Que la devotion est convenable à toutes sortes de vocations
et professions.

Dieu commanda en la création aux plantes de porter leurs fruicts chascun selon son genre, ainsi commande-t'il aux chrestiens, qui sont les plantes vivantes de son Eglise, qu'ils produisent des fruicts de devotion, un chascun selon sa qualité et vocation. La devotion doit estre differemment exercée par le gentilhomme, par l'artisan, par le valet, par le prince, par la vefve, par la fille, par la mariée et non seulement cela; mais il faut accommoder la practique de la devotion aux forces, aux affaires, et aux devoirs de chaque particulier.
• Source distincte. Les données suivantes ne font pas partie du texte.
/-- One placement at insertion (R43, R44, R45): a key's own way is overwritten; else an invalid way is used, way 0 first;
else the entry with the smaller ordinal is evicted. The ordinal counter advances; no other set changes. The home set is
(stripe index + 21 × stream id) mod 256 (R37). A dispatched frame offers its SOUND and REPAIRED stripes of a generation within
the limit, in ascending index (R43). -/
def Obligations.InsertionPlacesOneEntry : Prop :=
  (∀ (i : StreamIx) (k : Nat), (homeSet i k).val = (k + 21 * streamId i) % 256) ∧
  (∀ (s : State) (i : StreamIx) (n : Word32) (limit : Nat) (stripes : List StripeRec),
    s.insertFrame i n limit stripes = stripes.zipIdx.foldl (fun u p =>
      match p.1.generation, p.1.slot with
      | some g, some x =>
        if (p.1.state = .sound ∨ p.1.state = .repaired) ∧ g ≤ limit then u.insertStripe i p.2 n g x else u
      | _, _ => u) s) ∧
  (∀ (s : State) (i : StreamIx) (k gen : Nat) (n : Word32) (x : Slot) (h : Fin 256) (e : DirEntry) (t : State),
    h = homeSet i k →
    e = { stream := i, stripe := k, number := n, generation := gen, slot := x, ordinal := s.dir.nextOrdinal } →
    t = s.insertStripe i k n gen x →
    t.dir.nextOrdinal = s.dir.nextOrdinal + 1 ∧ t.dir.flaws = s.dir.flaws ∧
    (∀ m, m ≠ h → t.dir.row m = s.dir.row m) ∧
    (∀ o, (s.dir.row h).way0 = some o → o.stream = i → o.stripe = k →
      t.dir.row h = { way0 := some e, way1 := (s.dir.row h).way1 } ∧ t.dir.evictions = s.dir.evictions ∧
      t.store = (s.store.claim x).release o.slot) ∧
    (∀ o, wayHasKey (s.dir.row h).way0 i k = false → (s.dir.row h).way1 = some o → o.stream = i → o.stripe = k →
      t.dir.row h = { way0 := (s.dir.row h).way0, way1 := some e } ∧ t.dir.evictions = s.dir.evictions ∧
      t.store = (s.store.claim x).release o.slot) ∧
    ((s.dir.row h).way0 = none → wayHasKey (s.dir.row h).way1 i k = false →
      t.dir.row h = { way0 := some e, way1 := (s.dir.row h).way1 } ∧ t.dir.evictions = s.dir.evictions ∧
      t.store = s.store.claim x) ∧
    (∀ o, (s.dir.row h).way0 = some o → wayHasKey (some o) i k = false → (s.dir.row h).way1 = none →
      t.dir.row h = { way0 := some o, way1 := some e } ∧ t.dir.evictions = s.dir.evictions ∧
      t.store = s.store.claim x) ∧
    (∀ o q, (s.dir.row h).way0 = some o → (s.dir.row h).way1 = some q → wayHasKey (some o) i k = false →
      wayHasKey (some q) i k = false →
      t.dir.evictions = s.dir.evictions + 1 ∧
      (o.ordinal < q.ordinal → t.dir.row h = { way0 := some e, way1 := some q } ∧
        t.store = (s.store.release o.slot).claim x) ∧
      (q.ordinal < o.ordinal → t.dir.row h = { way0 := some o, way1 := some e } ∧
        t.store = (s.store.release q.slot).claim x)) ∧
    t.streams = s.streams ∧ t.plans = s.plans ∧ t.engine = s.engine ∧ t.drives = s.drives ∧ t.burn = s.burn ∧
    t.ret = s.ret ∧ t.monitor = s.monitor)

/-- A store read (R27, R28, R29, R49): no flipped bit is CLEAN and changes nothing; one flipped bit in each
of one or more words is CORRECTED with correction ON and delivers every such word as written, FLAWED with it OFF; two in one
word are FLAWED, and a FLAWED read delivers the data as read. The log and the fault
kind take the result, and after a FLAWED read no directory entry names the slot. -/
def Obligations.StoreReadsAreJudged : Prop :=
  ∀ (s : State) (p : ReadPurpose) (x : Slot) (size : Nat),
    (s.store.flipsIn x size = [] → s.readSlot p x size =
      (false, Memory.readBytes s.store.dram (slotBase x) size, s)) ∧
    (∀ w mask, s.store.flipsIn x size = [(w, mask)] → popCount mask = 1 →
      (s.store.correction = true →
        (s.readSlot p x size).1 = false ∧
        (s.readSlot p x size).2.1 = patchWord (Memory.readBytes s.store.dram (slotBase x) size) (w - slotWord x)
          (s.store.word w ^^^ mask) ∧
        (s.readSlot p x size).2.2 = { s with store := { s.store with
          lastEvent := some { slot := x, purpose := p, result := .corrected },
          corrected := if s.store.corrected = 65535#16 then 65535#16 else s.store.corrected + 1 } }.raise
            .storeCorrected 0 (BitVec.ofNat 32 x.val)) ∧
      (s.store.correction = false → (s.readSlot p x size).1 = true)) ∧
    (s.store.flipsIn x size ≠ [] → (∀ w mask, (w, mask) ∈ s.store.flipsIn x size → popCount mask = 1) →
      (s.store.correction = true →
        (s.readSlot p x size).1 = false ∧
        (s.readSlot p x size).2.1 = (s.store.flipsIn x size).foldl (fun data q =>
          patchWord data (q.1 - slotWord x) (s.store.word q.1 ^^^ q.2))
            (Memory.readBytes s.store.dram (slotBase x) size) ∧
        (s.readSlot p x size).2.2 = { s with store := { s.store with
          lastEvent := some { slot := x, purpose := p, result := .corrected },
          corrected := if s.store.corrected = 65535#16 then 65535#16 else s.store.corrected + 1 } }.raise
            .storeCorrected 0 (BitVec.ofNat 32 x.val)) ∧
      (s.store.correction = false → (s.readSlot p x size).1 = true)) ∧
    (∀ w mask, (w, mask) ∈ s.store.flipsIn x size → popCount mask = 2 → (s.readSlot p x size).1 = true) ∧
    ((s.readSlot p x size).1 = true →
      (s.readSlot p x size).2.1 = Memory.readBytes s.store.dram (slotBase x) size) ∧
    ((s.readSlot p x size).1 = true → ∃ t, t = (s.readSlot p x size).2.2 ∧
      t.store.lastEvent = some { slot := x, purpose := p, result := .flawed } ∧
      t.store.flawed = (if s.store.flawed = 65535#16 then 65535#16 else s.store.flawed + 1) ∧
      t.store.corrected = s.store.corrected ∧ t.store.dram = s.store.dram ∧ t.store.flips = s.store.flips ∧
      (t.fault .storeUncorrectable).pending = true ∧
      (∀ k e, (t.dir.row k).way0 = some e ∨ (t.dir.row k).way1 = some e → e.slot ≠ x) ∧
      t.dir.flaws = s.dir.flaws + BitVec.ofNat 32 (s.dir.matching fun e => e.slot == x) ∧
      t.dir.evictions = s.dir.evictions ∧ t.dir.nextOrdinal = s.dir.nextOrdinal)

/-! ### Repair events -/

/-- A compose or verify whose reads are CLEAN or CORRECTED repairs its stripe (R59, R62, R64, R66, R76): the mean or the copy
of the data delivered on the result slot, or the donor's slot adopted; the method, donors and generation; the counter; one
unresolved stripe fewer; the old slot and the inputs given up; the context FREE. With a FLAWED read the result slot and then
the inputs are given up, no directory entry names a FLAWED slot, and the step fails (R28, R49, R58, R73). The bits that flip
before the reads are the operand's (log 8); the order of the two reads is the model's choice (log 32), and so is that of the
releases after a FLAWED one (log 10). Contexts then take work (R72). -/
def Obligations.CompletionsRepairTheStripe : Prop :=
  ∀ (s s0 : State) (c : Fin 4) (flips : List Flip) (b : Busy) (f : FrameRec) (st : StripeRec), s.context c = some b →
    s.frame b.job.stream b.job.number = some f → f.stripeAt b.job.stripe = some st →
    s0 = { s with store := s.store.strikeAll flips } →
    (∀ (inputs : List Slot) (result : Slot) (gen : Nat) (flawed : Bool) (data : List Byte) (r : State),
      b.op = .neighbour inputs result gen →
      (∃ x, inputs = [x] ∧ (flawed, data, r) = s0.readSlot .compose x f.stripeSize) ∨
        (∃ x y p q, inputs = [x, y] ∧ p = s0.readSlot .compose x f.stripeSize ∧
          q = p.2.2.readSlot .compose y f.stripeSize ∧ flawed = (p.1 || q.1) ∧ data = meanBytes p.2.1 q.2.1 ∧
          r = q.2.2) →
      ∃ t : State, exec (.composeCompletion c flips) s = .next t.takeWork.kick ∧
        (flawed = false → t.context c = none ∧
          t.frame b.job.stream b.job.number = some (f.withResolved b.job.stripe { st with
            state := .repaired, slot := some result, method := some .neighbour, donors := [],
            generation := some gen }) ∧
          (t.stream b.job.stream).counters[Counter.repairedNeighbour.ix] =
            (s.stream b.job.stream).counters[Counter.repairedNeighbour.ix] + 1 ∧
          t.store = inputs.foldl Store.release (match st.slot with
            | some y => (r.store.write result data).release y
            | none => r.store.write result data) ∧
          t.dir = r.dir ∧ t.drives = s.drives ∧ t.ret = r.ret ∧ t.monitor = r.monitor) ∧
        (flawed = true →
          { r with store := (result :: inputs).foldl Store.release r.store }.StepFails t c b f st)) ∧
    (∀ (d : Donor) (m : Word32) (y result : Slot) (p q : Bool × List Byte × State), b.op = .blend d m y result →
      p = s0.readSlot .compose d.slot f.stripeSize → q = p.2.2.readSlot .compose y f.stripeSize →
      ∃ t : State, exec (.composeCompletion c flips) s = .next t.takeWork.kick ∧
        (p.1 = false → q.1 = false → t.context c = none ∧
          t.frame b.job.stream b.job.number = some (f.withResolved b.job.stripe { st with
            state := .repaired, slot := some result, method := some .blend, donors := [d.number, m],
            generation := some d.generation }) ∧
          (t.stream b.job.stream).counters[Counter.repairedBlend.ix] =
            (s.stream b.job.stream).counters[Counter.repairedBlend.ix] + 1 ∧
          t.store = ((match st.slot with
            | some z => (q.2.2.store.write result (meanBytes p.2.1 q.2.1)).release z
            | none => q.2.2.store.write result (meanBytes p.2.1 q.2.1)).release d.slot).release y ∧
          t.dir = q.2.2.dir ∧ t.drives = s.drives ∧ t.ret = q.2.2.ret ∧ t.monitor = q.2.2.monitor) ∧
        (p.1 = true ∨ q.1 = true →
          { q.2.2 with
            store := ((q.2.2.store.release result).release d.slot).release y }.StepFails t c b f st)) ∧
    (∀ (d : Donor) (p : Bool × List Byte × State), b.op = .verify d →
      p = s0.readSlot .verify d.slot f.stripeSize →
      ∃ t : State, exec (.verifyCompletion c flips) s = .next t.takeWork.kick ∧
        (p.1 = false → t.context c = none ∧
          t.frame b.job.stream b.job.number = some (f.withResolved b.job.stripe { st with
            state := .repaired, slot := some d.slot, method := some .previous, donors := [d.number],
            generation := some d.generation }) ∧
          (t.stream b.job.stream).counters[Counter.repairedPrevious.ix] =
            (s.stream b.job.stream).counters[Counter.repairedPrevious.ix] + 1 ∧
          t.store = (match st.slot with
            | some y => (p.2.2.store.claim d.slot).release y
            | none => p.2.2.store.claim d.slot).release d.slot ∧
          t.dir = p.2.2.dir ∧ t.drives = s.drives ∧ t.ret = p.2.2.ret ∧ t.monitor = p.2.2.monitor) ∧
        (p.1 = true → { p.2.2 with store := p.2.2.store.release d.slot }.StepFails t c b f st)) ∧
    (∀ (p : ReadPurpose) (x : Slot) (u : State), (u.readSlot p x f.stripeSize).1 = true →
      ∀ k e, ((u.readSlot p x f.stripeSize).2.2.dir.row k).way0 = some e ∨
        ((u.readSlot p x f.stripeSize).2.2.dir.row k).way1 = some e → e.slot ≠ x)

/-- A refetch timer's end makes the try fail (R82, R83): its ask is withdrawn; with tries left the next ask is queued, or the
stripe returns to DAMAGED and its frame to the queue where no step may start; on the last try REFETCH_EXHAUSTED occurs and the
step fails (R58, R73), so that the stripe is MARKED with END or on the last step, and the next step begins otherwise. Contexts
then take work (R72). -/
def Obligations.RefetchTimerEndFailsTheTry : Prop :=
  ∀ (s : State) (c : Fin 4) (b : Busy) (n left wait : Nat) (sent : Bool) (f : FrameRec) (st : StripeRec),
    s.context c = some b → b.op = .refetch n left wait sent true →
    s.frame b.job.stream b.job.number = some f → f.stripeAt b.job.stripe = some st →
    ∃ t : State, exec (.refetchTimerExpiry c) s = .next t.takeWork.kick ∧ s.TryFails t c b n left wait f st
Je vous prie, Philotée, seroit-il à propos que l'evesque voulust estre solitaire comme les Chartreux? et si les mariez ne vouloient rien amasser non plus que les Capucins, si l'artisan estoit tout le jour à l'eglise comme le religieux, et le religieux tousjours exposé à toutes sortes de rencontres pour le service du prochain comme l'evesque, cette devotion ne seroit-elle pas ridiculè, dereglée et insupportable? Cette faute neantmoins arrive bien souvent, et le monde qui ne discerne pas, ou ne veut pas discerner entre la devotion et l'indiscretion de ceux qui pensent estre devots, murmure et blasme la devotion, laquelle neantmoins ne peut mais de ccs desordres.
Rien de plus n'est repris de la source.